The valuation of our investments include methodologies, estimations and assumptions which are subject to differing interpretations and could result in changes to investment valuations that may adversely affect our results of operations or financial condition.
Fixed maturity, equity, and short-term investments, which are reported at fair value on the consolidated balance sheet, represented the majority of our total cash and invested assets as of December 31, 2010.  As required under accounting rules, we have categorized these securities into a three-level hierarchy, based on the priority of the inputs to the respective valuation technique.  The fair value hierarchy gives the highest priority to quoted prices in active markets for identical assets or liabilities (Level 1).  The next priority is to quoted prices in markets that are not active or inputs that are observable either directly or indirectly, including quoted prices for similar assets or liabilities or in markets that are not active and other inputs that can be derived principally from, or corroborated by, observable market data for substantially the full term of the assets or liabilities (Level 2).  The lowest priority in the fair value hierarchy is to unobservable inputs supported by little or no market activity and that reflect the reporting entity’s own assumptions about the exit price, including assumptions that market participants would use in pricing the asset or liability (Level 3).

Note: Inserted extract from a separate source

-- ==== Sys2Proof/Machine/RegNames.lean ====
section
/-! DEFINITION. The register offsets of every block window, under the names of the register maps of spec/.
An array is named by the offset of its first element. -/
namespace Sys2Proof.Machine.Reg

An asset or liability’s classification within the fair value hierarchy is based on the lowest level of significant input to its valuation.  We generally use a combination of independent pricing services and broker quotes to price our investment securities.  At December 31, 2010, approximately 13% and 87% of these securities represented Level 1 and Level 2, respectively.  However, prices provided by independent pricing services and independent broker quotes can vary widely even for the same security.  Rapidly changing and unprecedented credit and equity market conditions could materially impact the valuation of securities as reported within our consolidated financial statements and the period-to-period changes in value could vary significantly.  Decreases in value may have a material adverse effect on our financial condition and may result in an increase in non-cash OTTI charges.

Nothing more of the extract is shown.